A field day for the right-wing press
As the old joke goes, the way to confuse Daily Mail readers is to tell them that asylum-seekers are the natural enemies of homosexuals. This wouldn't have worked last week, when the Supreme Court ruled in favour of two gay asylum-seekers, giving the right-wing media the opportunity to go into full scaremongering mode, firing off prejudiced comments about two groups handily combined into one.
“Now asylum if you're gay” roared the front page headline in the Daily Express, as if asylum had been guaranteed to all gay people – which, of course, it has not.
The Supreme Court has ruled that people fleeing homophobic persecution should not simply be sent back and told to hide their sexuality. This has previously been common practice.
Helped along by an extremely ill-chosen comment by one of the judges, the papers were able to quote his words with no context and promote homophobic stereotypes about gay people going to Kylie concerts and drinking cocktails.
Anti-immigrant prejudice was also in full swing, with the Daily Star publishing an editorial headed “No room for gays”. It claimed that “millions more people” will now be able to claim asylum and get “a cushy life in Britain” (it doesn't explain what's so cushy about living in a country in which the media daily encourage your neighbours to fear and hate you).
The Daily Mail enthusiastically quoted Andrew Green, the scaremongering chairman of Migration Watch, who said, “This could lead to a potentially massive explosion of asylum claims as it could apply to literally millions of people around the world”.
His claim is as inaccurate as it is irresponsible. Recent analysis showed that 98 per cent of people fleeing homophobic persecution are refused asylum in the UK, compared to 77 per cent of asylum-seekers generally. Even if the number of successful gay asylum-seekers increases several times over, it would still be pretty small.
Also, as Paul Canning writes on the website of LGBT Asylum News, there have not been floods of LGBT asylum-seekers to Canada, despite its far more welcoming policy.
In an attempt to whip up even more fear, there have been claims that Britain will now be flooded not only with gay asylum-seekers but with people “claiming they're gay” (to use the Daily Star's words). The implication is that sexuality can't be proved, so anyone could claim to be gay or bisexual.
But nor can religion be proved. Anyone fleeing an oppressive Islamic regime could claim to be Christian and at risk of religious persecution. The possibility of making such a claim untruthfully hasn't caused a flood of asylum-seekers from such countries.
The homophobia implicit in the reporting reveals that – despite how far we've come – we still have a very long way to go to achieve a general recognition of the rights of sexual minorities. The xenophobia with which it has been combined is characteristic of the tendency of certain papers to blame Britain's problems on the most vulnerable groups in society. Anyone would think that the economic crisis had been caused not by bankers and millionaires but by a sinister coalition of asylum-seekers, benefit claimants, gay people and Muslims.
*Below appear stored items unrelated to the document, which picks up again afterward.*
/-- As for a poll. -/
theorem hostGetByte_some {h h' : HostLink} {a : GetAnswer} (hg : hostGetByte h = some (a, h')) :
    ∃ k, ∃ drawn : HostLink, drawn.input = h.input ∧ drawn.answerRead k = (a, h') := by
  obtain ⟨hi, -⟩ := h.drawRead_streams
  unfold hostGetByte at hg
  split at hg
  · next k drawn heq => exact ⟨k, drawn, by rw [heq] at hi; exact hi, Option.some.inj hg⟩
  · cases hg

/-- Settles O54: an answer with a byte takes it from the front of the stream, any other answer leaves the
stream. -/
theorem eachInputByteIsDeliveredOnce : Obligations.EachInputByteIsDeliveredOnce := by
  intro h h'
  refine ⟨fun b hp => ?present, fun hp => ?absent, fun hp => ?pollFails, fun b hg => ?byte, fun hg => ?readFails,
    fun b => (hostPutByte_cases b h).1⟩
  case present =>
    obtain ⟨k, drawn, hi, ha⟩ := hostPoll_some hp
    cases k <;> cases ha
    exact hi ▸ drawn.takeByte_input
  case absent | pollFails =>
    obtain ⟨k, drawn, hi, ha⟩ := hostPoll_some hp
    cases k <;> cases ha
    exact hi
  case byte =>
    obtain ⟨k, drawn, hi, ha⟩ := hostGetByte_some hg
    cases k <;> cases ha
    exact hi ▸ drawn.takeByte_input
  case readFails =>
    obtain ⟨k, drawn, hi, ha⟩ := hostGetByte_some hg
    cases k <;> cases ha
    exact hi

/-! ### A read of 0xFE00, by the host's answer (R42) -/

section
variable {s : State} {h : HostLink}

theorem memRead_kbsr_present {b : Byte} (hp : hostPoll s.host = some (.present b, h)) :
    memRead kbsr s = .done 0x8000 (memWrite kbdr (zext8 b) (memWrite kbsr 0x8000 (s.setHost h))) := by
  obtain ⟨b', h', hp', hm⟩ | ⟨h', hp', hm⟩ | ⟨h', hp', hm⟩ | ⟨hp', hm⟩ := memRead_kbsr_cases s <;> cases hp.symm.trans hp'
  exact hm

theorem memRead_kbsr_absent (hp : hostPoll s.host = some (.absent, h)) :
    memRead kbsr s = .done 0x0000 (memWrite kbsr 0x0000 (s.setHost h)) := by
  obtain ⟨b', h', hp', hm⟩ | ⟨h', hp', hm⟩ | ⟨h', hp', hm⟩ | ⟨hp', hm⟩ := memRead_kbsr_cases s <;> cases hp.symm.trans hp'
  exact hm

theorem memRead_kbsr_fail (hp : hostPoll s.host = some (.fail, h)) :
    memRead kbsr s = .fatal .ioError (s.setHost h) := by
  obtain ⟨b', h', hp', hm⟩ | ⟨h', hp', hm⟩ | ⟨h', hp', hm⟩ | ⟨hp', hm⟩ := memRead_kbsr_cases s <;> cases hp.symm.trans hp'
  exact hm

theorem memRead_kbsr_silent (hp : hostPoll s.host = none) : memRead kbsr s = .stuck .hostSilent := by
  obtain ⟨b', h', hp', hm⟩ | ⟨h', hp', hm⟩ | ⟨h', hp', hm⟩ | ⟨hp', hm⟩ := memRead_kbsr_cases s <;> cases hp.symm.trans hp'
  exact hm

end
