-- ==== Sys2Proof/Syntax.lean ====
section
/-! DEFINITION. The commands of the Cerdoyx CX-512, one constructor for each row of spec/opcode_table.json.
Operands are what the command brings with it; a row without operands acts on State alone. The rows
without operands stand last. -/

namespace Sys2Proof

open Sys2Proof.Machine
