-- ==== Sys2Proof/Machine/State.lean ====
section
/-! DEFINITION. The state of the Cerdoyx CX-512 as plain data: every register, queue, buffer, table and pin the
spec names, the fuses that survive POR_N, and the queue of commands that wait. Sparse tables list only what differs
from what an unlisted key reads as. -/

namespace Sys2Proof.Machine

/-- Why the block stops. No meaning raises one: every command of the table has an effect, or leaves the state as
it is where what it reports cannot have happened (assumption log, entry 1). -/
inductive Fault where
  /-- Reserved: raised by no command. Safe, since a stop proves nothing about the part. -/
  | none
deriving DecidableEq, Repr

/-- Why a command has no meaning here. -/
inductive Refusal where
  /-- Raised by `exec` for a command the model does not reach yet. Safe: nothing follows from it. -/
  | notModelled (mnemonic : String)
deriving DecidableEq, Repr

/-! ### Clocks, domains, modes (chapters 01 and 03) -/

/-- The clocks (R25, R26, R36, R417). `ns64` is the device timestamp in 1/64 ns. -/
structure Clk where
  ns64     : Nat
  crystal  : Bool
  refSel   : RefSel
  lostA    : Bool
  lostB    : Bool
  holdover : Bool
deriving DecidableEq, Repr

/-- A power domain (R18 to R22). In TRANSITION, `up` is the state it moves to; `ramp` says that it is in
power-up ramp, `wait` that it waits for one; `want` that a demand waits for its transition to finish. -/
structure Dom where
  st     : Pd
  up     : Pd
  ramp   : Bool
  wait   : Bool
  want   : Bool
  failed : Bool
  offReq : Bool
deriving DecidableEq, Repr

/-- The sequencer (R18 to R24). `busyDom` is the domain and target of the request that WDN_PD_REQ shows busy;
`wakeAt` says when each domain last left OFF. -/
structure Pwr where
  doms   : Tbl Dom
  busy   : Option (Nat × Pd)
  result : Nat
  wakeAt : Tbl Nat
deriving DecidableEq, Repr

/-- The operating mode and its registers (R73 to R91). `settle` lists the domains a transition changes, with the
state each must reach before in_transition falls (R74); `leaving` says that the exit from IDLE is under way, and `before` lists
the domains that were ON or GATED at the entry to IDLE, which the exit brings back (R79, R82). -/
structure Modes where
  mode      : Mode
  prev      : Mode
  hostPs    : Nat
  selPs     : Nat
  lastOpPs  : Nat
  idleEntry : Bool
  leaving   : Bool
  before    : List Nat
  settle    : List (Nat × Pd)
  cond      : BitVec 12
  haltCause : Nat
  haltUnit  : Nat
  haltMode  : Nat
  promise   : BitVec 5
deriving DecidableEq, Repr

/-- The pins (chapter 18), true while asserted. -/
structure Pins where
  por      : Bool
  perstA   : Bool
  perstB   : Bool
  pwrfail  : Bool
  thermtrip : Bool
  mgmtAlert : Bool
  straps   : BitVec 4
deriving DecidableEq, Repr

/-! ### The Event Ledger (chapter 16) -/

/-- A record that waits in its source's holding queue (R420). -/
structure Held where
  code    : Nat
  src     : Nat
  ts      : Nat
  payload : List Byte
deriving DecidableEq, Repr

/-- The offers of one code from one source in the running suppression second (R422). -/
structure Supp where
  code       : Nat
  src        : Nat
  offered    : Nat
  suppressed : Nat
deriving DecidableEq, Repr

/-- A reader context (R424). `stale` is set by Ledger New Volume until the next latch. -/
structure RCtx where
  latched : Bool
  head    : Nat
  volume  : Nat
  cursor  : Nat
  stale   : Bool
deriving DecidableEq, Repr

/-- Why a persist runs (R427). -/
inductive PersistFor where
  | holdup
  | shutdown (fn : Fn)
  | newVolume (cs : Nat)
deriving DecidableEq, Repr

/-- The Event Ledger (chapter 16). `queues` holds every source's holding queue, oldest record first. -/
structure Evl where
  queues     : List Held
  supp       : List Supp
  next       : Nat
  mainOn     : Bool
  main       : List LRec
  mainFull   : Bool
  overflow   : Nat
  removed    : Nat
  early      : List LRec
  earlyFull  : Bool
  earlyOver  : Nat
  volume     : Nat
  curVol     : List LRec
  prevVol    : List LRec
  curOver    : Nat
  prevOver   : Nat
  volFull    : Bool
  volBytes   : Nat
  persistNext : Nat
  persisting : Option (PersistFor × Nat)
  waiting    : List PersistFor
  lastFailed : Bool
  ctxs       : Tbl RCtx
deriving DecidableEq, Repr

/-! ### Boot and the mailbox (chapter 02) -/

/-- An owner slot of the fuse array (R56). -/
structure Owner where
  ecdsa    : Digest
  mldsa    : Digest
  enrolled : Bool
  revoked  : Bool
deriving DecidableEq, Repr

/-- The fuses that commands can blow (R54, R56, R58), which survive POR_N. `svn` is the thermometer code. -/
structure Fuses where
  set0Revoked : Bool
  svn         : BitVec 128
  owners      : Tbl Owner
  injLock     : Bool
  jtagLock    : Bool
deriving DecidableEq, Repr

/-- One PF's Kyster mailbox (R42 to R46, R478): the packets, busy, a ring latched before the mailbox was ready,
and KMB_INT. -/
structure Kmb where
  cmd     : BitVec 512
  busy    : Bool
  held    : Option Instr
  op      : Nat
  status  : Nat
  tag     : BitVec 16
  mode    : Nat
  detail  : Nat
  uptime  : Nat
  await   : Nat
  results : List Byte
  done    : Bool
  changed : Bool
  doneEn  : Bool
  modeEn  : Bool
deriving DecidableEq, Repr

/-- The accepted Imposition (R59, R60): its section bodies by type, and what its header says. -/
structure Impo where
  digest     : Digest
  revision   : Nat
  board      : BitVec 256
  ownerSigned : Bool
  ownerSlot  : Nat
  verified   : Bool
  sections   : Tbl (List Byte)
deriving DecidableEq, Repr

/-- What the running Folio's header says (Table 02-9), once it has been verified. -/
structure RunFolio where
  mv        : Digest
  svn       : Nat
  commitSvn : Bool
  activatable : Bool
  vendorSet : Nat
  ownerSlot : Nat
  coSigned  : Bool
  entry     : Nat
  pairPlan  : Nat
  buildId   : List Byte
deriving DecidableEq, Repr

/-- A Folio being staged (R50, R114): its size, the bytes that are not 0, and the 4 KiB pages staged. -/
structure Staged where
  size  : Nat
  cells : Tbl Byte
  pages : List Nat
deriving DecidableEq, Repr

/-- Boot progress (R36 to R50, R62, R68, R80). `tProg` is tPROG_max in µs. `windowNs` is what is left of the 600 s window. -/
structure Boot where
  port      : Option Port
  t0        : Option Nat
  t0Port    : Tbl Nat
  mboxReady : Bool
  nonce     : Option (BitVec 256)
  folio     : Option Staged
  impo      : Option Impo
  windowNs64 : Option Nat
  verifying : Option Port
  lastStatus : Nat
  lastDetail : Nat
  folioOk   : Bool
  dramDone  : Bool
  linksDone : Bool
  mapDone   : Bool
  mapPm     : Nat
  mapFailed : Bool
  sealed    : Bool
  run       : Option RunFolio
  seqNum    : Nat
  seqState  : Nat
  seqLacking : Nat
  seqOlder  : Nat
  svnAtBoot : Nat
  mRom      : Option Digest
  mMv       : Option Digest
  mImpo     : Option Digest
  mInv      : Option Digest
  cdi0      : Option Digest
  cdi1      : Option Digest
  devId     : Digest
  chain     : List Byte
  inv       : List Byte
  entryMs   : Nat
  tProg     : Nat
deriving DecidableEq, Repr

/-- The Boot Colophon (R65 to R70). `head` holds the bytes before the appended records as first signed. -/
structure Bcol where
  signed  : Bool
  gen     : Nat
  head    : List Byte
  records : List (List Byte)
  full    : Bool
deriving DecidableEq, Repr

/-! ### Host ports, functions and the Headgate (chapters 04 and 05) -/

/-- An IDE stream of a port (R102): stream 0 is the Link IDE stream, 1 to 4 the Selective ones. -/
inductive IdeSt where
  | insecure | keyed | secure
deriving DecidableEq, Repr

/-- An SPDM session of a transport (R103). -/
inductive SessSt where
  | handshaking | established
deriving DecidableEq, Repr

/-- An SPDM session: its state and how often its keys have been updated. -/
structure Sess where
  st      : SessSt
  updates : Nat
deriving DecidableEq, Repr

/-- The responder's connection on one transport (R64, R103, R120): 0 before GET_VERSION, then 1, 2, 3 after
GET_VERSION, GET_CAPABILITIES and NEGOTIATE_ALGORITHMS. -/
structure Spdm where
  phase    : Nat
  sessions : Tbl Sess
deriving DecidableEq, Repr

/-- A host port (R92 to R97, R102). `ana` counts its ANA changes (R116). -/
structure HPort where
  dl     : Bool
  rate   : Nat
  width  : Nat
  flit   : Bool
  vfEn   : Bool
  numVfs : Nat
  ana    : Nat
  ide    : Tbl IdeSt
  spdm   : Spdm
deriving DecidableEq, Repr

/-- A submission queue. `bells` holds the doorbell writes that still wait for fetch, oldest first: the tail each wrote and
when (R132). -/
structure Sq where
  base  : Nat
  size  : Nat
  cqid  : Nat
  head  : Nat
  tail  : Nat
  bells : List (Nat × Nat)
deriving DecidableEq, Repr

/-- A completion that waits for space in its queue or on its order (R135). -/
structure CqWait where
  cs  : Nat
  cqe : Cqe
deriving DecidableEq, Repr

/-- A completion queue. `held` lists the slots whose completions wait for space, oldest first. -/
structure Cq where
  base   : Nat
  size   : Nat
  head   : Nat
  tail   : Nat
  phase  : Bool
  vector : Nat
  ien    : Bool
  held   : List CqWait
  fullSeen : Bool
deriving DecidableEq, Repr

/-- An asynchronous event (R115): type, information and log page. -/
structure AEvent where
  typ  : Nat
  info : Nat
  lid  : Nat
deriving DecidableEq, Repr

/-- An Error Information entry, as far as the spec's chapters give one (Table 04-10). -/
structure ErrEnt where
  sqid : Nat
  cid  : Nat
  sct  : Nat
  sc   : Nat
deriving DecidableEq, Repr

/-- A controller: the configuration and BAR0 registers of its function, its queues, events and features. -/
structure FnSt where
  bme     : Bool
  msix    : Bool
  msixMask : List Nat
  msi     : Bool
  cc      : W32
  rdy     : Bool
  cfs     : Bool
  shst    : Nat
  aqa     : W32
  asq     : BitVec 64
  acq     : BitVec 64
  resetting : Bool
  sqs     : Tbl Sq
  cqs     : Tbl Cq
  aers    : List Nat
  events  : List AEvent
  pba     : List Nat
  feats   : Tbl W32
  errs    : List ErrEnt
  errCount : Nat
  coal    : Tbl Nat
  online  : Bool
  changedNs : List Nat
  changedZones : List (Nat × Nat)
deriving DecidableEq, Repr

/-- The command state word of a slot in use (Table 05-2). -/
inductive SlSt where
  | fetched | paced | executing | committed | ending | aborted
deriving DecidableEq, Repr

/-- What a paced or executing command waits on (R131, R118, R14). -/
inductive SlWait where
  | nothing | tokens | buffer | dirty | range | sequencer | event | data | drain | units | persist | test
deriving DecidableEq, Repr

/-- One 4 KiB unit of a read on its way to the host (Table 01-9). `newer` gives the 512-byte blocks of it that the write
buffer holds newer than the rest, with the unit's handle, 0 for zeros (R315). -/
structure RdUnit where
  iu     : Nat
  src    : Nat      -- 0 undecided, 1 write buffer, 2 media, 3 deallocated or unwritten, 4 done
  tag    : Nat
  rid    : Nat
  newer  : List (Nat × W32)
deriving DecidableEq, Repr

/-- A command slot in use (R123, Table 05-2). `order` numbers the fetches; `t0` is when its doorbell made it
visible. -/
structure CSlot where
  st     : SlSt
  wait   : SlWait
  fn     : Fn
  sqid   : Nat
  cid    : Nat
  sqe    : BitVec 512
  order  : Nat
  t0     : Nat
  tenant : Nat
  classified : Bool
  charged : Bool
  pacedAt : Option Nat
  wasPaced : Bool
  discard : Bool
  bufs   : List W32
  tags   : List Nat
  units  : List RdUnit
  want   : Nat
  rsv    : Nat
  commitAt : Nat
  stage  : Nat
  cqe    : Option Cqe
deriving DecidableEq, Repr

/-- A token bucket (R130): its level in 4 KiB units and the fraction carried, in millionths of a unit. -/
structure Bucket where
  level : Int
  frac  : Nat
deriving DecidableEq, Repr

/-- A tenant's counters of Table 05-9. -/
structure TStat where
  readsCharged  : Nat
  writesCharged : Nat
  unitsRead     : Nat
  unitsWritten  : Nat
  pacedUs       : Nat
  conform       : Nat
  late          : Nat
  outside       : Nat
  hist          : Tbl Nat
  discardA      : Nat
  discardB      : Nat
  aborted       : Nat
  notAborted    : Nat
  most          : Nat
deriving DecidableEq, Repr

/-- A fetch of submission entries that is outstanding. -/
structure Fetch where
  fn   : Fn
  qid  : Nat
  n    : Nat
deriving DecidableEq, Repr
The last year has seen growing support for democratic reform and changes to political systems so that powerful people are held to account. We need to recognise that the press is one of the most powerful institutions in our society. With parts of the press consistently using their power to attack the most vulnerable, we need to ask how that power can be challenged and changed. Freedom of speech means little when some have freedom to be heard and others do not.